Этим летом как-то так получается, что происходящий вокруг большой спорт поставляет мне истории. Сначала - футбольный чемпионат, финал и проигрыш английской сборной. Я вообще ни разу не фанат - так, «диванный болельщик», зато я люблю истории вокруг любого такого действа - так что я не дыша смотрела на «идеального Опекуна» Гарета Саутгейта, и пока мир восхищался тем, как он
утешал своих не забивших решающие пенальти «трех львов», откопала совершенно
прекрасную историю про ровно такой же его жест относительно чужого игрока, не забившего последний пенальти его команде. У Саутгейта есть свой стиль, ага 😊
И тогда я много думала про природу той коллективной энергии «боления» - гремучей в буквальном смысле смеси экстаза, проекций, альтруизма, общности, любви и ненависти, про непроговариваемый «социальный контракт» между публикой и этими современными гладиаторами, про то, как эта волна сносит и топит и что помогает под нею выстоять, про то, как ею управляют, как ее оседлывают и зачем. Про тех, кто видит это
большее «зачем», которое стоит за игрушечными, по сути, страстями вокруг 22 людей и одного мячика - и про «колодцы в коллективное бессознательное», которые делают эти страсти настоящими.

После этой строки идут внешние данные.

@[simp] theorem State.setClass_keeps (args : List Byte) (s : State) :
    (State.setClass args s).state.held = s.held ∧ (State.setClass args s).state.clockMs = s.clockMs ∧
      (State.setClass args s).state.choices = s.choices ∧ (State.setClass args s).state.store = s.store ∧
      (State.setClass args s).state.meas = s.meas ∧ (State.setClass args s).state.heat = s.heat ∧
      (State.setClass args s).state.thermal = s.thermal ∧ (State.setClass args s).state.power = s.power ∧
      (State.setClass args s).state.live = s.live ∧ (State.setClass args s).state.keypad = s.keypad ∧
      (State.setClass args s).state.matcher = s.matcher ∧ (State.setClass args s).state.beeper = s.beeper ∧
      (State.setClass args s).state.sys = s.sys ∧ (State.setClass args s).state.disp = s.disp ∧
      (State.setClass args s).state.switch = s.switch ∧ (State.setClass args s).state.mgmt = s.mgmt ∧
      (State.setClass args s).state.pending = s.pending := by
  simp only [State.setClass]; (repeat' split) <;> simp

@[simp] theorem State.setKeymap_keeps (args : List Byte) (s : State) :
    (State.setKeymap args s).state.held = s.held ∧ (State.setKeymap args s).state.clockMs = s.clockMs ∧
      (State.setKeymap args s).state.choices = s.choices ∧ (State.setKeymap args s).state.store = s.store ∧
      (State.setKeymap args s).state.meas = s.meas ∧ (State.setKeymap args s).state.heat = s.heat ∧
      (State.setKeymap args s).state.thermal = s.thermal ∧ (State.setKeymap args s).state.power = s.power ∧
      (State.setKeymap args s).state.live = s.live ∧ (State.setKeymap args s).state.keypad = s.keypad ∧
      (State.setKeymap args s).state.matcher = s.matcher ∧ (State.setKeymap args s).state.beeper = s.beeper ∧
      (State.setKeymap args s).state.sys = s.sys ∧ (State.setKeymap args s).state.disp = s.disp ∧
      (State.setKeymap args s).state.switch = s.switch ∧ (State.setKeymap args s).state.path = s.path ∧
      (State.setKeymap args s).state.mgmt = s.mgmt ∧ (State.setKeymap args s).state.pending = s.pending := by
  unfold State.setKeymap; (repeat' split) <;> simp

@[simp] theorem State.setSequence_keeps (args : List Byte) (s : State) :
    (State.setSequence args s).state.held = s.held ∧ (State.setSequence args s).state.clockMs = s.clockMs ∧
      (State.setSequence args s).state.choices = s.choices ∧ (State.setSequence args s).state.store = s.store ∧
      (State.setSequence args s).state.meas = s.meas ∧ (State.setSequence args s).state.heat = s.heat ∧
      (State.setSequence args s).state.thermal = s.thermal ∧ (State.setSequence args s).state.power = s.power ∧
      (State.setSequence args s).state.live = s.live ∧ (State.setSequence args s).state.keypad = s.keypad ∧
      (State.setSequence args s).state.beeper = s.beeper ∧ (State.setSequence args s).state.sys = s.sys ∧
      (State.setSequence args s).state.disp = s.disp ∧ (State.setSequence args s).state.switch = s.switch ∧
      (State.setSequence args s).state.path = s.path ∧ (State.setSequence args s).state.mgmt = s.mgmt ∧
      (State.setSequence args s).state.pending = s.pending := by
  unfold State.setSequence; (repeat' split) <;> simp
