-- ==== Sys2Proof/Tests/Slice0.lean ====
section
/-! SUPPORT. The model's own tests: what WellFormed refuses, small steps against the figures the manual prints, and for
every statement with hypotheses a state and operands that meet them. -/

namespace Sys2Proof.Tests

open Sys2Proof.Machine

/-! ## States to start from -/

/-- The part out of cold reset with the board off. -/
def awake : State :=
  { State.reset with held := false, clockMs := 4995000, keypad := { State.reset.keypad with scans := 1 } }

/-- Every block's kept power state and the sequencer's at a state. -/
def State.inPower (st : PowerState) (ph : Option Phase) (s : State) : State :=
  { s with
    power := { s.power with state := st, phase := ph }
    heat := { s.heat with kept := st }
    thermal := { s.thermal with kept := st }
    keypad := { s.keypad with kept := st }
    matcher := { s.matcher with kept := st }
    mgmt := { s.mgmt with kept := st } }

/-- A timer started at 4,995 s. -/
def from4995 (dur : Nat) : Timer := { start := 4995000, dur := dur }

/-- The mains-return record (R56, R74). -/
def firstRecord : LogRecord :=
  { seq := 2, uptime := 0, cause := .mainsReturn, stateLeft := .off, hot := none, slot := none, listLen := 0 }

/-- RUNNING since a heartbeat at uptime 4,995 s, the newest log record number 2 (chapter 5, the watchdog sequence); the
display path OPEN, the link ready. -/
def running : State :=
  { State.inPower .running none awake with
    power :=
      { awake.power with
        state := .running, pgSeen := true, pgLevel := true, boardPower := true, resetAsserted := false
        log := [firstRecord], nextSeq := 3 }
    live :=
      { Liveness.cold with
        stage := .watching, outcome := .heard, last := some 4995000, hbTimer := some (from4995 5000) }
    sys := { awake.sys with rx := .idle, isLive := true, hostReady := true }
    disp := { awake.disp with rx := .idle }
    path :=
      { DisplayPath.cold with
        state := .opened, power := true, silenceTimer := some (from4995 5000)
        idleTimer := some (from4995 480000) } }

/-- The sequencer in a state and phase with a timer, the board unpowered. -/
def unpowered (st : PowerState) (ph : Option Phase) (t : Option Timer) : State :=
  { State.inPower st ph awake with power := { awake.power with state := st, phase := ph, timer := t } }

/-- Board power on, in a state and phase with a timer; board reset asserted outside BOOT_WAIT. -/
def powered (st : PowerState) (ph : Option Phase) (t : Option Timer) (asserted seen : Bool) : State :=
  { State.inPower st ph running with
    power :=
      { running.power with
        state := st, phase := ph, timer := t, resetAsserted := asserted, pgSeen := seen, pgLevel := seen }
    live := Liveness.cold
    sys := { running.sys with isLive := !asserted } }

/-- BOOT_WAIT of STARTING, the boot timer due at 5,115 s. -/
def booting : State :=
  { powered .starting (some .bootWait) none false true with
    live := { Liveness.cold with stage := .bootWait, bootTimer := some (from4995 120000) } }

/-- SHUTDOWN bound for HOT_OFF. -/
def shuttingDown : State :=
  let s := powered .shutdown none (some (from4995 30000)) false true
  { s with power := { s.power with dest := some .hotOff } }

/-- The display path of a running board in a state, with its timers. -/
def displayIn (st : PathState) (wait start silence idle : Option Timer) : State :=
  { running with
    path :=
      { running.path with
        state := st, power := decide (st = .starting) || st.flows
        waitTimer := wait, startTimer := start, silenceTimer := silence, idleTimer := idle } }

/-- A VALID sample. -/
def valid (v : Int) : Sample := { raw := some 1500, value := some v, state := .valid, faults := 0 }

/-- The last conversion of a cycle is due, with these samples of channels 0 to 6. -/
def lastOf (samples : Vector Sample 8) (s : State) : State :=
  { s with meas := { s.meas with samples := samples, next := some 7 } }

/-- A parameter change. -/
def tuned (f : Params → Params) (s : State) : State :=
  { s with tables := { s.tables with params := f s.tables.params } }

/-- The state a command leaves. -/
def after (c : Instr) (s : State) : State :=
  match exec c s with
  | .next t => t
  | _ => s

Теперь вот Олимпиада - как новый повод что-нибудь откопать, и тут мне снова перепало прекрасное.
Случайно полезла что-то почитать про британского (ага, опять)
прыгуна в воду, который начал выступать в 13 лет три олимпиады назад, а теперь, в 27, наконец-то получил свое золото, про его извилистую спортивную судьбу, а потом про каминг-аут и последующий брак - и тут словила вдруг этакий мощный «клик» от мироздания. Ну, вы, может быть, тоже знаете, как это бывает: когда сначала придумала себе историю и героев - а потом обнаружила их прототипы
in real, что называется, life. Причем ложатся как родные, до мурашек, вплоть до внешности, темпераментов, подросткового сиротства и безотцовщины, и встречи в тот момент, когда каждый нес в себе эхо недавней потери, и даже разницы в возрасте, и даже - вишенкой! - того, что они не стали выяснять, кто из них биологический отец их общему сыну (в этом месте я заморгала, вспомнив лежащий в черновиках набросок истории, где есть ровно такой сюжетный поворот).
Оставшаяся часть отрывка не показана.